Why Equifax’s error wasn’t hiring someone with a music degree - RKoutnik
https://www.engadget.com/2017/09/22/dont-blame-equifax-hack-on-a-music-degree/
======
schoen
I learned yesterday that Mudge's degree is from the Berklee College of Music
(a top school for music performance):

[https://en.wikipedia.org/wiki/Peiter_Zatko](https://en.wikipedia.org/wiki/Peiter_Zatko)

So I think that's a great example of how someone with a music degree could
potentially be one of the world's top infosec experts. (Also I believe Chris
Palmer, who used to be my boss and currently works on the Google Chrome
security team, has a degree in linguistics but would probably have been rather
tempted by a music degree considering his huge passion for music performance.)
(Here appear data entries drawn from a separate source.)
-- ==== Sys2Proof/Tests/Slice0.lean ====
section
/-!
SUPPORT. The model's own tests: words written out from the spec's encoding, operand and result patterns of
spec/95_test_vectors.md, the ill-formed terms each check refuses, and one witness for the hypotheses of each statement.
Every expected result comes from the spec.
-/

namespace Sys2Proof.Tests

open Sys2Proof Sys2Proof.Machine

/-- A small state: the given request presented, other wires at arbitrary values. -/
def showing (w : RequestWord) : State := ⟨0x1234#16, 0x56789ABC#32, w, 0xFFFFFFFF#32⟩

/-- The response of one step, if it answers a next state. -/
def stepResponse (s : State) : Option ResponseWord :=
  match step s with
  | .next t => some t.response
  | .fault _ => none
  | .refused _ => none

/-! ### Decoding: words written out bit by bit from R38 -/

/-- `op` = 0, sixteen ignored bits 1101 1110 1010 1101, `h` = 0000 0000 0000 0001 (P5). -/
theorem test_decode_widen : decode 0b0_1101111010101101_0000000000000001#33 = .widen 0xDEAD#16 0x0001#16 := by decide

/-- `op` = 1, `s` = 0 01111111 00000000000000000000000 (P1). -/
theorem test_decode_narrow : decode 0b1_0_01111111_00000000000000000000000#33 = .narrow 0x3F800000#32 := by decide

theorem test_encode_words :
    encode (.widen 0x0000#16 0x3C00#16) = 0x000003C00#33 ∧ encode (.narrow 0x40490FDB#32) = 0x140490FDB#33 := by decide

theorem test_decodeTableWord :
    decodeTableWord 40 0x100000000 = some (.narrow 0#32) ∧ decodeTableWord 40 0 = some (.widen 0#16 0#16) ∧
    decodeTableWord 40 0x200000000 = none := by decide

theorem test_withFetchWord_runs :
    stepResponse (State.reset.withFetchWord 40 0x13F801001) = some 0x00003C01#32 := by decide

/-! ### One step of each operation, at the cases most likely to show a bug -/

/-- P5: the smallest subnormal is normalised, and the ignored bits do nothing. -/
theorem test_widen_subnormal : stepResponse (showing 0x0DEAD0001#33) = some 0x33800000#32 := by decide

/-- P3: a signaling NaN stays signaling, with its sign. -/
theorem test_widen_signaling_nan : stepResponse (showing 0x00000FC01#33) = some 0xFF802000#32 := by decide

/-- Section 4.3, the source's tie example S12: to the even fraction. -/
theorem test_narrow_tie_to_even : stepResponse (showing 0x140001000#33) = some 0x00004000#32 := by decide

/-- Section 4.2: the tie under the smallest normal carries into the exponent field, sign kept. -/
theorem test_narrow_carry_from_subnormal : stepResponse (showing 0x1B87FE000#33) = some 0x00008400#32 := by decide

/-! ### Tables of the spec -/

/-- Rows of the reference table of WIDEN (spec/95_test_vectors.md section 2), with the round trip of its last column. -/
theorem test_widen_table :
    widen 0x01FF#16 = 0x37FF8000#32 ∧
    widen 0x83FF#16 = 0xB87FC000#32 ∧
    widen 0x3555#16 = 0x3EAAA000#32 ∧
    widen 0xFBFF#16 = 0xC77FE000#32 ∧
    widen 0xFC00#16 = 0xFF800000#32 ∧
    widen 0x7DFF#16 = 0x7FBFE000#32 := by decide

theorem test_round_trip_table :
    narrow 0x37FF8000#32 = 0x01FF#16 ∧
    narrow 0xB87FC000#32 = 0x83FF#16 ∧
    narrow 0x3EAAA000#32 = 0x3555#16 ∧
    narrow 0xC77FE000#32 = 0xFBFF#16 ∧
    narrow 0xFF800000#32 = 0xFC00#16 ∧
    narrow 0x7FBFE000#32 = 0x7FFF#16 := by decide

/-- Section 4.1 and 4.4 of spec/95_test_vectors.md: zero, NaNs, overflow. -/
theorem test_narrow_special :
    narrow 0x80000000#32 = 0x8000#16 ∧
    narrow 0x7F801FFF#32 = 0x7E00#16 ∧
    narrow 0x7FBFFFFF#32 = 0x7FFF#16 ∧
    narrow 0xFF800001#32 = 0xFE00#16 ∧
    narrow 0x7F7FFFFF#32 = 0x7C00#16 := by decide

/-- Section 4.2: both sides of the thresholds, ties both ways. -/
theorem test_narrow_small :
    narrow 0x32FFFFFF#32 = 0x0000#16 ∧
    narrow 0x33000000#32 = 0x0000#16 ∧
    narrow 0x33000001#32 = 0x0001#16 ∧
    narrow 0x33C00000#32 = 0x0002#16 ∧
    narrow 0x34200000#32 = 0x0002#16 ∧
    narrow 0x387FDFFF#32 = 0x03FF#16 := by decide

/-- Section 4.3 and 4.4: ties, carries, the largest finite pattern. -/
theorem test_narrow_normal :
    narrow 0x3FFFF000#32 = 0x4000#16 ∧
    narrow 0x40003000#32 = 0x4002#16 ∧
    narrow 0xC2F70000#32 = 0xD7B8#16 ∧
    narrow 0xC77FEFFF#32 = 0xFBFF#16 ∧
    narrow 0xC77FF000#32 = 0xFC00#16 := by decide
I think it's worth considering what really does make for good infosec
qualifications, but it's easy to see that it's not necessarily a university
degree. (Also considering how many leading infosec experts didn't finish
university.)

------
pixelperfect
I haven't looked into the Equifax hack, but plenty of highly competent
programmers have music degrees. Rich Hickey for example. (source:
[https://gist.github.com/harfangk/f98e627f7567b7b5741fe0c239b...](https://gist.github.com/harfangk/f98e627f7567b7b5741fe0c239b57d6c))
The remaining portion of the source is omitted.